Coffee shop chain in the U.S. state of Washington

Caffe Ladro is a coffee shop chain and roastery in the Seattle metropolitan area, in the U.S. state of Washington. Established in Seattle's Queen Anne neighborhood in 1994, the business operated fifteen locations as of 2017.

== Description ==
Caffe Ladro (Italian for "coffee thief") is a Seattle-based coffee shop chain and roastery. The business roasts its own coffee beans and bakes its own pastries at a central bakery. The menu has included "light meals" and vegetarian options.

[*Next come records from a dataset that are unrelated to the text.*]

-- ==== Sys2Proof/Machine/Packets.lean ====
section
/-! DEFINITION. The command interpreter (chapter 02): what the transports accept, the checks of R40, tags (R42 to R45), the order of
execution (R46 to R48, R399), replies and credits (R39, R437). -/

namespace Sys2Proof.Machine

open Sys2Proof.Bits Sys2Proof.Crypto

/-- Number of a transport (Table 01-4). -/
def Transport.num : Transport → Nat
  | .pcie => 0
  | .spi => 1
  | .eth => 2
  | .relay => 3

/-- Packet and reply limit of a transport, in words (R35). -/
def Transport.limit : Transport → Nat
  | .pcie => 4096
  | .spi => 1024
  | .eth => 368
  | .relay => 1024

/-- The opcodes of Table 02-20, in ranges. -/
def knownOpcode (o : Nat) : Bool :=
  [(0x0100, 0x0107), (0x0110, 0x0112), (0x0120, 0x0122), (0x0201, 0x0204), (0x0210, 0x0212), (0x0220, 0x0220), (0x0301, 0x0305), (0x0401, 0x0403),
   (0x0410, 0x0415), (0x0501, 0x0504), (0x0510, 0x0510), (0x0601, 0x0605), (0x0610, 0x0611), (0x0618, 0x0619), (0x0620, 0x0622), (0x0701, 0x0706),
   (0x0710, 0x0715), (0x0801, 0x0805), (0x0810, 0x0815), (0x0901, 0x0908), (0x0A01, 0x0A03), (0x0B01, 0x0B05), (0x0C01, 0x0C03), (0x0C10, 0x0C13),
   (0x0C20, 0x0C22), (0x0D01, 0x0D02), (0x0E01, 0x0E03)].any (fun r => decide (r.1 ≤ o ∧ o ≤ r.2))

/-- The open opcodes (R44): NOP, DEV_IDENT, REC_READ, REC_STATUS and KEY_CHALLENGE. -/
def openOpcode (o : Nat) : Bool := o = 0x0100 || o = 0x0101 || o = 0x0A01 || o = 0x0A02 || o = 0x0B04

/-- The opcodes that RECOVERY accepts (R398). -/
def recoveryOpcode (o : Nat) : Bool :=
  o = 0x0100 || o = 0x0101 || o = 0x0105 || o = 0x0106 || o = 0x0107 || o = 0x0102 || o = 0x0A01 || o = 0x0A02 || decide (o / 256 = 0x0B)

/-- The firmware that runs is Vydriber 3.1.4, with the support that Table 02-29 gives it. -/
def Dev.oldFirmware (d : Dev) : Bool := decide (d.power.fwVersion % 2 ^ 24 = 0x030104)

/-- Checks 1 to 4 of R40, with R35 to R38; `old` says that firmware 3.1.4 runs (R65). -/
def Packet.headerErr (old : Bool) (p : Packet) : Option (Nat × Nat) :=
  firstErr [
    (decide (p.magic ≠ 0xD6), stBadMagic, 0),
    (decide ((p.version ≠ 2 ∨ old = true) ∧ p.version ≠ 1), stBadVersion, 0),
    (decide (p.len < 4 ∨ (p.auth = true ∧ p.len < 8) ∨ p.len ≠ p.framedWords ∨ p.len ≠ p.words.length ∨ p.transport.limit < p.len), stBadLength, 1),
    (decide (fld (p.w 3) 7 6 ≠ 0 ∨ fld (p.w 3) 23 14 ≠ 0) || (decide (p.version = 1) && p.checkOnly) ||
      (!p.auth && decide (p.keySlot ≠ 0 ∨ p.seqLo ≠ 0)) || (p.noReply && p.checkOnly) ||
      (if p.transport = .relay then !(p.relayed && p.auth) else p.relayed), stBadFlags, 3)]

/-- The packet's tag verifies under `key` with sequence number `seq` (R42). -/
def Packet.verifies (p : Packet) (key : List Byte) (seq : Nat) : Bool :=
  (hmac key (leBytes 4 seq ++ leBytes 4 0 ++ bytesAll p.plain)).take 16 = bytesAll p.authTag

/-- S1 of R43: the smallest 32-bit value greater than L with the low byte. -/
def nextSeq (l lo : Nat) : Option Nat :=
  let v := l + 1 + (lo + 256 - (l + 1) % 256) % 256
  if v < 2 ^ 32 then some v else none

/-- S0 of R43: the largest value not greater than L with the low byte. -/
def prevSeq (l lo : Nat) : Option Nat :=
  let back := (l + 256 - lo) % 256
  if back ≤ l then some (l - back) else none

/-- Index of L for a transport and a key slot. -/
def seqIndex (t : Transport) (slot : Nat) : Nat := t.num * 64 + slot

/-- The outcome of the authentication check. -/
inductive AuthOut where
  /-- Accepted without a tag. -/
  | plain
  /-- Accepted with this sequence number. -/
  | tagged (seq : Nat)
  /-- Accepted once the decrement of its COUNTED key has room in the journal (R379). -/
  | waits
  /-- Rejected. -/
  | bad (status detail : Nat)

/-- Check 5 of R40: R42 to R44, Table 02-4, and slot 0's opcodes (R375). -/
def Dev.authCheck (d : Dev) (p : Packet) : AuthOut :=
  if !p.auth then
    let need := match p.transport with
      | .pcie => d.host.cfg.pcieAuthReq
      | _ => true
    if need && !(openOpcode p.opcode && decide (p.transport ≠ .relay)) then .bad stAuthRequired 3 else .plain
  else if p.keySlot = 0 ∧ ¬(0x0B01 ≤ p.opcode ∧ p.opcode ≤ 0x0B05) then .bad stKeyUnusable 3
  else
    match d.keyRefusal p.keySlot 1 with
    | some e => .bad e 3
    | none =>
      let l := (d.host.lastSeq.rd (seqIndex p.transport p.keySlot)).toNat
      let key := (d.keys.slots.rd p.keySlot).key
      let s1 := nextSeq l p.seqLo
      match s1.filter (fun v => p.verifies key v) with
      | some v => if d.keyWaits p.keySlot then .waits else .tagged v
      | none =>
        if ((prevSeq l p.seqLo).map (fun v => p.verifies key v)).getD false then .bad stAuthReplay 3
        else if s1 = none then .bad stKeyExhausted 3
        else .bad stAuthFail (p.len - 4)

/-- The words of a reply (Table 02-3, R45): under an error status no payload, apart from that of an aborted self-test run (R418). -/
def replyWords (q : QPacket) (status detail : Nat) (ws : List Word) : List Word :=
  let pl := if accepted status || decide (status = stAborted) then ws else []
  let len := 4 + pl.length + (if q.tagged then 4 else 0)
  let head := [pack [(0xD6, 0), (q.pkt.version, 8), (q.pkt.opcode, 16)], pack [(q.pkt.tag, 0), (len, 16)],
    pack [(status, 0), (if accepted status then 0 else detail, 16)],
    pack [(b1 q.tagged, 0), (b1 q.pkt.relayed * 32, 0), (if q.tagged then q.pkt.keySlot else 0, 8), (if q.tagged then q.pkt.seqLo else 0, 24)]]
  let body := head ++ pl
  if q.tagged then body ++ (wordsOf ((hmac q.key (leBytes 4 q.seq.toNat ++ leBytes 4 1 ++ bytesAll body)).take 16)) else body

/-- Credits of a transport in use are now one fewer (R437). -/
def Dev.giveCredit (d : Dev) (t : Transport) : Dev :=
  let n := d.host.creditsUsed.rd t.num - 1
  { d with host := { d.host with creditsUsed := d.host.creditsUsed.wr t.num n } }.mon 1 t.num n

/-- Takes a credit (R18) and counts the packet as accepted (Table 02-28). -/
def Dev.takeCredit (d : Dev) (t : Transport) : Dev :=
  let n := d.host.creditsUsed.rd t.num + 1
  { d with host := { d.host with creditsUsed := d.host.creditsUsed.wr t.num n, accepted := d.host.accepted.upd t.num (fun c => c + 1) } }.mon 1 t.num n

/-- A credit of the transport is free. -/
def Dev.creditFree (d : Dev) (t : Transport) : Bool := decide (d.host.creditsUsed.rd t.num < 256)

/-- One more packet refused for lack of credit. -/
def Dev.countRefused (d : Dev) : Dev :=
  { d with host := { d.host with refusedCnt := bump 16 d.host.refusedCnt } }.satAt 1 16 (bump 16 d.host.refusedCnt)

/-- Signals the completion vector where enough completions have accumulated (Table 02-10). -/
def Dev.signalCq (d : Dev) : Dev :=
  let r := d.host.ring
  if r.irqMsixEn ∧ r.irqCount ≤ r.unsignalled then
    { d with host := { d.host with ring := { r with unsignalled := 0 } } }.emit (.msix r.irqVector.toNat)
  else d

According to Moon Seattle (2019), the business is "known for high-quality coffee and consistent service". The Not for Tourists Guide to Seattle has said Caffe Ladro serves "strong coffee for the strong coffee drinker".

== History ==
Caffe Ladro was founded by Jack Kelly and Bob Ohly in 1994. In 2002 it became "the first multiple-unit chain in the country to sell 100 percent fair trade coffee". There were 16 locations as of 2022, and 18 locations as of 2023. In addition to Seattle, the business has operated in Kirkland.

Rachael Ray visited Caffe Ladro for a season 1 (2002) episode of $40 a Day.

In 2020, during the COVID-19 pandemic, the business released a special blend to support the Restaurant Workers' Community Foundation COVID-19 Emergency Relief Fund.

== Reception ==
Caffe Ladro won in the Best Independent Coffee Shop category of Seattle Magazines readers' choice poll in 2017. Callie Craighead included the business in Seattle Post-Intelligencer's 2021 overview of Seattle's best coffee shops and wrote, "Caffe Ladro is one of Seattle's bigger local chains that still manages to hit the nail on the head for quality drinks." Caffe Ladro was a finalist in the Bellevue Reporters Bell of Bellevue list in 2021. Allecia Vermillion included the business in Seattle Metropolitan's 2022 overview of a dozen "destination" coffee shops. Mia Salas included Caffe Ladro in Eat This, Not That's 2023 list of "9 Coffee Shop Chains with the Best Quality Coffee in America".